State, as a number alone, how many lines of the data contain the string "poisoned".

- - -

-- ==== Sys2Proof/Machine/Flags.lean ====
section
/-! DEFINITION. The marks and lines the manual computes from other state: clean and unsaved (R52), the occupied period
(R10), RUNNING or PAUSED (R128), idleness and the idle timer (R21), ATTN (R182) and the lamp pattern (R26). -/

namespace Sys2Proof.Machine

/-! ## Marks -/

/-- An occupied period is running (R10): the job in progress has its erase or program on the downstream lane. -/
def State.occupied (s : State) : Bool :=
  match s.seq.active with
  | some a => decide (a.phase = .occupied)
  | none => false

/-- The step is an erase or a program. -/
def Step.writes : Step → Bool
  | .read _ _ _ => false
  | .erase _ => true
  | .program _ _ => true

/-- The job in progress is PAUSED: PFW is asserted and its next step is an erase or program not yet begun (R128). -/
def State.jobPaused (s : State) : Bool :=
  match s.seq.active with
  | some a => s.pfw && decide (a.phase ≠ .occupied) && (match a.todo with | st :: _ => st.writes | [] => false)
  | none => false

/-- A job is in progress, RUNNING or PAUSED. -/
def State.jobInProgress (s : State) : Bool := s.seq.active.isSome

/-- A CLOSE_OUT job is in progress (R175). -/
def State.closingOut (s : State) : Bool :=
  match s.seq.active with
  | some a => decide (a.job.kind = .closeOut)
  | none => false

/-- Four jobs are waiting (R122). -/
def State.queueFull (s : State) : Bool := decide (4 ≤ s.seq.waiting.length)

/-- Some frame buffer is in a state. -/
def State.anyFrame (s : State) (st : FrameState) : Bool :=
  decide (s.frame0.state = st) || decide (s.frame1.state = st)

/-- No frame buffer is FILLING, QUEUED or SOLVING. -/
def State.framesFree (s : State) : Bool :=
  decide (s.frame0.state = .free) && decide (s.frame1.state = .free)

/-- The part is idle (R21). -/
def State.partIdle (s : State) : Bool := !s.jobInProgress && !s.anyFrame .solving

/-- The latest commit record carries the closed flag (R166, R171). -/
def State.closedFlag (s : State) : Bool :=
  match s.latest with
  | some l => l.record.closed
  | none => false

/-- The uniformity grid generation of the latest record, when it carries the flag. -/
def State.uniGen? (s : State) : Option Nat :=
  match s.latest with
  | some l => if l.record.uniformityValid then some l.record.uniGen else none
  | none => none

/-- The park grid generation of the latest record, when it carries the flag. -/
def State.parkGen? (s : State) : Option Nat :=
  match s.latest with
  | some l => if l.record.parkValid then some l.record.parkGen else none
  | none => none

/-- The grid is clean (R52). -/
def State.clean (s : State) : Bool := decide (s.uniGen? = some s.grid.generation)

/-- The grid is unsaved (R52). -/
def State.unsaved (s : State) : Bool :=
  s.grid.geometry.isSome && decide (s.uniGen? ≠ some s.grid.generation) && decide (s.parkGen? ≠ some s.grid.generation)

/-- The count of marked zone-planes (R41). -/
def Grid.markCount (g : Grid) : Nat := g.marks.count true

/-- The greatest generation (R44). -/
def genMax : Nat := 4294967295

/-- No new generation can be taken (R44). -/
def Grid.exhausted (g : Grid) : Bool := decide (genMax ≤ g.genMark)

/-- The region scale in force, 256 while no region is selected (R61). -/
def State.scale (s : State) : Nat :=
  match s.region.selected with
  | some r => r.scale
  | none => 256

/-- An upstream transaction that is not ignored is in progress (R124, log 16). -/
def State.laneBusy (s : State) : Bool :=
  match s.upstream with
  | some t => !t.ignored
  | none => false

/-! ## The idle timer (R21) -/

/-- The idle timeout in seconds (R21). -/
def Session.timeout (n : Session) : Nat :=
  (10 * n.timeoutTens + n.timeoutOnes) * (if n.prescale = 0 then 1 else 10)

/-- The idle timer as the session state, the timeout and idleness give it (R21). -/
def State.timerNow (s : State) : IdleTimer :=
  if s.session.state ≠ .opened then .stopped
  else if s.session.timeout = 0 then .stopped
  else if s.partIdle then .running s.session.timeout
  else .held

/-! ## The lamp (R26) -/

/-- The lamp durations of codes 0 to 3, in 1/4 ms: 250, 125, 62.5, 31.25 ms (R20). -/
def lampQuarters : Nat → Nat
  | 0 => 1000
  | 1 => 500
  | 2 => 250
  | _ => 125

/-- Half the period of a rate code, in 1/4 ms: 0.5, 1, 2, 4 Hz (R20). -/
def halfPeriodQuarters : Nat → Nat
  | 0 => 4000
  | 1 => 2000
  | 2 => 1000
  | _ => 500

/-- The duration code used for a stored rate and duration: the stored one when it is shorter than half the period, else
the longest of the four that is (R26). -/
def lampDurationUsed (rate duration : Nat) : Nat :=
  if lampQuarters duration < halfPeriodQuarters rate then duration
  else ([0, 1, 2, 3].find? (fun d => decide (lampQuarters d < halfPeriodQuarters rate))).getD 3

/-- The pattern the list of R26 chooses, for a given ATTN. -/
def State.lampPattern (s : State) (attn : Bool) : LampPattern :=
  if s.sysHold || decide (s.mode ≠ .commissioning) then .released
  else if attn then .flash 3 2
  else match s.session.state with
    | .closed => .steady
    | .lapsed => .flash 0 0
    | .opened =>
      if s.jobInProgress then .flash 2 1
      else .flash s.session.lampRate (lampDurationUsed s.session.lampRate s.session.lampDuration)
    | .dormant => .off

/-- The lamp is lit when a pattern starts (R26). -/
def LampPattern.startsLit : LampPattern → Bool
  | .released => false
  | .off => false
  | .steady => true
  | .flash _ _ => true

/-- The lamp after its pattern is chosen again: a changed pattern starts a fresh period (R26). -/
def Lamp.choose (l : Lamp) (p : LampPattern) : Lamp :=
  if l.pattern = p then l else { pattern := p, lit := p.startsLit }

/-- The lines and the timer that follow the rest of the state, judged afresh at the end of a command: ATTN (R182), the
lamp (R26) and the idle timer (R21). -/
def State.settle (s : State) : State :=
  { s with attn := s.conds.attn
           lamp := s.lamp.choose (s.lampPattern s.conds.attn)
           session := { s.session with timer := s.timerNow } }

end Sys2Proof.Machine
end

- - -

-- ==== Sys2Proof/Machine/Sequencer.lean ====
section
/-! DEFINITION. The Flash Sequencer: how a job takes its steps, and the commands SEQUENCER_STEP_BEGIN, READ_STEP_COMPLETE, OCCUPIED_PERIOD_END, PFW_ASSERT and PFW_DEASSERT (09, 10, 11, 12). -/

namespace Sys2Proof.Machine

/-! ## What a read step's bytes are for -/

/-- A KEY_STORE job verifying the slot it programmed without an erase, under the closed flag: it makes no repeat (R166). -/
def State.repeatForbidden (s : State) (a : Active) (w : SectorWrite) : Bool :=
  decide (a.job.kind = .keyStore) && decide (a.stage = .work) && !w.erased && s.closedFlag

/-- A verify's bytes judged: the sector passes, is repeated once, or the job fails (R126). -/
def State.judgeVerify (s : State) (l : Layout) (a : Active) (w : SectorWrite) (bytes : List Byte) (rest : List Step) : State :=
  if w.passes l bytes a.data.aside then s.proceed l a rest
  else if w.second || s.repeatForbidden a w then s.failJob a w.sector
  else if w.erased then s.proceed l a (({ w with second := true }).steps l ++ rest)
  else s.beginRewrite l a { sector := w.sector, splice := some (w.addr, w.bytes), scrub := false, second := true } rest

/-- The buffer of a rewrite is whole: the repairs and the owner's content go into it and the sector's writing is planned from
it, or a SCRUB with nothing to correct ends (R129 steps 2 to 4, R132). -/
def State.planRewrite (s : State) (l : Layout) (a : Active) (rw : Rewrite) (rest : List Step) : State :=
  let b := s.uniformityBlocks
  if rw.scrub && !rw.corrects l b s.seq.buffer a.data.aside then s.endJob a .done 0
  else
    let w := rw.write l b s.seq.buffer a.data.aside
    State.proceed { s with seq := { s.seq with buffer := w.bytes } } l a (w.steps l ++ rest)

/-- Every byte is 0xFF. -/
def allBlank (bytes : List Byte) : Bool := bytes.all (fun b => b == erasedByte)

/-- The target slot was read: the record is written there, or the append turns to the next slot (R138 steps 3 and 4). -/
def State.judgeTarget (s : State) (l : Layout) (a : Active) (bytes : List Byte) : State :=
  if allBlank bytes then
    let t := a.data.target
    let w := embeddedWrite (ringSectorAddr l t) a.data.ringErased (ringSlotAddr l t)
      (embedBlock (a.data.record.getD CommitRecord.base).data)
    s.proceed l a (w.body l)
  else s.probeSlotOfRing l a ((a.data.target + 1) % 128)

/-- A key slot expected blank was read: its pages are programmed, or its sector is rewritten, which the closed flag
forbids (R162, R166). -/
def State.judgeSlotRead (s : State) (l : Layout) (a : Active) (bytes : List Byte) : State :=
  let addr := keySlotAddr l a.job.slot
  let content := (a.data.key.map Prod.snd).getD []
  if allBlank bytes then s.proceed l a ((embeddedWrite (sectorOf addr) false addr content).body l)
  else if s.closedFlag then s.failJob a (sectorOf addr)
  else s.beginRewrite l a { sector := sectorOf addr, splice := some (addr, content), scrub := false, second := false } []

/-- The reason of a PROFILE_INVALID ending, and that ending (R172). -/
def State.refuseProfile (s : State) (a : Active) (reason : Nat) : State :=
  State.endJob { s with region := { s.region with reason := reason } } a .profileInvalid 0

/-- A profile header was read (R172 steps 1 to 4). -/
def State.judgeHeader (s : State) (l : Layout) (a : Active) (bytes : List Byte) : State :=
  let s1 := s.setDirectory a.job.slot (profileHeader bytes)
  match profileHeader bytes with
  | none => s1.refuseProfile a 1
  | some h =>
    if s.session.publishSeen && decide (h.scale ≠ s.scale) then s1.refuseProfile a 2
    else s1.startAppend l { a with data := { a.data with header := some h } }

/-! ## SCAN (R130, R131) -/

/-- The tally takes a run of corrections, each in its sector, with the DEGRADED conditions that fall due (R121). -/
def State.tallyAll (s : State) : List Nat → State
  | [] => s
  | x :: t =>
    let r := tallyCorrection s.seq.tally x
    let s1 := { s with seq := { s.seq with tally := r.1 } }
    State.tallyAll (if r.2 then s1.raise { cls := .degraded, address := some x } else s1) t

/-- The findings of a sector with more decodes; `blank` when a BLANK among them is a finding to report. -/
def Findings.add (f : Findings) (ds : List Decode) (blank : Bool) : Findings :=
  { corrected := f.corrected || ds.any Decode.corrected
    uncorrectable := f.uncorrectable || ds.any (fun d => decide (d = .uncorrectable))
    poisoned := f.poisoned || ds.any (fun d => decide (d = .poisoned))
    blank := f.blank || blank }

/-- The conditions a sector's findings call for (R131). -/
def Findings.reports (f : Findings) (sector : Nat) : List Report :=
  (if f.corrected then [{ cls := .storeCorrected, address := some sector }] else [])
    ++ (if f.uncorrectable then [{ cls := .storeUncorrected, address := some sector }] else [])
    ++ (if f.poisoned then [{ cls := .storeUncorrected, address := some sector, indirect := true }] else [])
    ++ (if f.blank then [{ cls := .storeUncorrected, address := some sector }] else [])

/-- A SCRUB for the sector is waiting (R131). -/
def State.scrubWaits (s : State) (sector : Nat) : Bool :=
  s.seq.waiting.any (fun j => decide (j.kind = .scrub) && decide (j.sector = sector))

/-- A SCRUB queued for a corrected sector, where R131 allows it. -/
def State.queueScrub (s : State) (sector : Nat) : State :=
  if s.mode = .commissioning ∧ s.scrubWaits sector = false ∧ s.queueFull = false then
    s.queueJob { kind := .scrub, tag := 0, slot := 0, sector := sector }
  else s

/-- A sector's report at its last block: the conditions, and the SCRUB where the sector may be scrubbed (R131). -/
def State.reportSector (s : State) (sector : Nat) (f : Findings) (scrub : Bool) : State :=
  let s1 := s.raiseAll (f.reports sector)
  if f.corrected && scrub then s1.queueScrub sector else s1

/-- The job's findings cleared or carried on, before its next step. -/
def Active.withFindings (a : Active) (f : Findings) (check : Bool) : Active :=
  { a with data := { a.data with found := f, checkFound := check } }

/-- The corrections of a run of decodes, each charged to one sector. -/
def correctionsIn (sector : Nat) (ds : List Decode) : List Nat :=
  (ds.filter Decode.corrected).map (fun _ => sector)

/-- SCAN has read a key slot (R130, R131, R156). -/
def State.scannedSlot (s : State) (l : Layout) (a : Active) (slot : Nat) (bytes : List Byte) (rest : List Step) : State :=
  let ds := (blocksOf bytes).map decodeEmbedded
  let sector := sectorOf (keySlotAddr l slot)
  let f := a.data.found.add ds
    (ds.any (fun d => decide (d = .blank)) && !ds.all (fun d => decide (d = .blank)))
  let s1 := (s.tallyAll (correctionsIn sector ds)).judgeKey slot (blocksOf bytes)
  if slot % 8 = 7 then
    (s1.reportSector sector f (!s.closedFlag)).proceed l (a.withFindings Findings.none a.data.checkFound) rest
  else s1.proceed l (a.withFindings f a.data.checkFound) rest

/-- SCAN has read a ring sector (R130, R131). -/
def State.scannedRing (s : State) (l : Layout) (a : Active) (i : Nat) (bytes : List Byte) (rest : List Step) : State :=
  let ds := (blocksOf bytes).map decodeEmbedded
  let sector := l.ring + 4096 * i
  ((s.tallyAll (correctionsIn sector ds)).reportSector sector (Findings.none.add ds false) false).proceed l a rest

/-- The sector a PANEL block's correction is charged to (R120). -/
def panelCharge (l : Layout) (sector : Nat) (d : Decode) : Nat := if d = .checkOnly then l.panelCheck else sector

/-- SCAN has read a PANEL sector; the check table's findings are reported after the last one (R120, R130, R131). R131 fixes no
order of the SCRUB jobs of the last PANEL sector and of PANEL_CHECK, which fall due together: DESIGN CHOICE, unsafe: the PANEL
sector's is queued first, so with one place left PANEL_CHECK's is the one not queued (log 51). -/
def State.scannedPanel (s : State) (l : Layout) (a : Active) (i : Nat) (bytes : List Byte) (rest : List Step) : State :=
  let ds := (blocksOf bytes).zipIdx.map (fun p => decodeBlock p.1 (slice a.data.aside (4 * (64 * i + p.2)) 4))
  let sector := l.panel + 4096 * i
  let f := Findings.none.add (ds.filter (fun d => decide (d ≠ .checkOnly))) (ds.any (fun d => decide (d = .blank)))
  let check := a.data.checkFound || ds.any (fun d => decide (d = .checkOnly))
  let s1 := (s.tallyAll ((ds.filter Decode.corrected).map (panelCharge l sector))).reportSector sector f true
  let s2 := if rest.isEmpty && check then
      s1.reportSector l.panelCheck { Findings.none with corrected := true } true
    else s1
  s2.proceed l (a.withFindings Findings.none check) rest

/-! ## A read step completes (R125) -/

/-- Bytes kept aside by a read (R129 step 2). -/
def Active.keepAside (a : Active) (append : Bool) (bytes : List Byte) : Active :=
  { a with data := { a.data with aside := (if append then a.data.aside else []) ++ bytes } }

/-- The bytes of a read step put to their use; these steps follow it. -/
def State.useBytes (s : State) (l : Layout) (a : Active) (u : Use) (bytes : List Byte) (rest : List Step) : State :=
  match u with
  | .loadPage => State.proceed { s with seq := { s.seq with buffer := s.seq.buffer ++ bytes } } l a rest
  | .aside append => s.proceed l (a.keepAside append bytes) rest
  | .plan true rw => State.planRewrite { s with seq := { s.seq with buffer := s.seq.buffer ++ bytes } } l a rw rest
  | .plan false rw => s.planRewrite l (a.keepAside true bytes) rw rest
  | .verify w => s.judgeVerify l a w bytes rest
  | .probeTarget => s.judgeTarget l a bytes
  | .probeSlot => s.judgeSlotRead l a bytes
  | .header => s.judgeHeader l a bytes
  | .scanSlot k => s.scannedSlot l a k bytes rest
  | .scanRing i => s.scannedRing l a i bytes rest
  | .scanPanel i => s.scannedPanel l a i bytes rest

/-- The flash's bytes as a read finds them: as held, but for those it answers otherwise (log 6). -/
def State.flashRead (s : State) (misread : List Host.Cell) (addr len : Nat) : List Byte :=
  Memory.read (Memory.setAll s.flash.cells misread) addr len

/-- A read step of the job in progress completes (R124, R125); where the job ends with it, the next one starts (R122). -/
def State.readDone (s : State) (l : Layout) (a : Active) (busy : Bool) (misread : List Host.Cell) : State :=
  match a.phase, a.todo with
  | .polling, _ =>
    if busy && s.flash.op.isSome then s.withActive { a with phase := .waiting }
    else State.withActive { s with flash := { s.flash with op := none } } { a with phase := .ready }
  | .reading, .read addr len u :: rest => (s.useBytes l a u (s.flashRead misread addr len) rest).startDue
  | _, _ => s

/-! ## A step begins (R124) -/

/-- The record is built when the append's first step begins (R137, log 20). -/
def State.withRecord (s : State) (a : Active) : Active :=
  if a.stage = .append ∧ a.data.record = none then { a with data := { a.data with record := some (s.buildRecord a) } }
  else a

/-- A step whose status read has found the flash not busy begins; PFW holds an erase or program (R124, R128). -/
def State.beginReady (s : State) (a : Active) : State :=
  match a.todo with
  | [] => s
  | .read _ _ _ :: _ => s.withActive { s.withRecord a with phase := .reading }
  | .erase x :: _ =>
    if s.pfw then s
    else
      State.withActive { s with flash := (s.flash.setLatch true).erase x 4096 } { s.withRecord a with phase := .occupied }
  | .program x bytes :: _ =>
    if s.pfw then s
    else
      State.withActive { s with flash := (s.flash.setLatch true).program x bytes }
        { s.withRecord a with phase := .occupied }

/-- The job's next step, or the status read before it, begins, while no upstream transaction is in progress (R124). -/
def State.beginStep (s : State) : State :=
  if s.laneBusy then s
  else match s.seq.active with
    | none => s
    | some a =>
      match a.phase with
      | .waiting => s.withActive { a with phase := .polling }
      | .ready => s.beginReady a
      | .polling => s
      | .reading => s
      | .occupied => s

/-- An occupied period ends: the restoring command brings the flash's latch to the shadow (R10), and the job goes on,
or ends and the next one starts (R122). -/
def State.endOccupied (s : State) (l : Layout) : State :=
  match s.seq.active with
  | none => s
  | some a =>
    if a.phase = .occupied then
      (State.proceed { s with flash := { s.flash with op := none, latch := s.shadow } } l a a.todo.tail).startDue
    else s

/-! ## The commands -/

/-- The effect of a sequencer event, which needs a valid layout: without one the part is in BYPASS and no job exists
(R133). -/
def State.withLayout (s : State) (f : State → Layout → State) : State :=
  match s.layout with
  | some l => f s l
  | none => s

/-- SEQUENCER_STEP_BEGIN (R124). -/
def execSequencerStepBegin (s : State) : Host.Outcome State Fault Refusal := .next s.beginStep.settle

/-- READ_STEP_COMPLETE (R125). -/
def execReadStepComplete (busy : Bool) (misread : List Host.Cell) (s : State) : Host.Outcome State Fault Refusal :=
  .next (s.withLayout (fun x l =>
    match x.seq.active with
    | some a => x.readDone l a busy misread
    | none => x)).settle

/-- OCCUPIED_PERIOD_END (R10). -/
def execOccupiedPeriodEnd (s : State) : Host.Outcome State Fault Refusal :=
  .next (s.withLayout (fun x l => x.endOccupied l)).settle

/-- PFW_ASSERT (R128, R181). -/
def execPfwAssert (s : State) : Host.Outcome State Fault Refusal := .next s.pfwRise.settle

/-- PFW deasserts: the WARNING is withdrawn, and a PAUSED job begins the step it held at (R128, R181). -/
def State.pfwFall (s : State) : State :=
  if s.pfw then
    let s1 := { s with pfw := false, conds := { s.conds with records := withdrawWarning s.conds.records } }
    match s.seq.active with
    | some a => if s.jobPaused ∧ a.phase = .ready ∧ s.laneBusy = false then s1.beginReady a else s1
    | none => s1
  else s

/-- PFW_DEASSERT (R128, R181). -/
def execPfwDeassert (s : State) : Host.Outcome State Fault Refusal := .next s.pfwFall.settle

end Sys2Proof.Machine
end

- - -

# Answer to this problem
2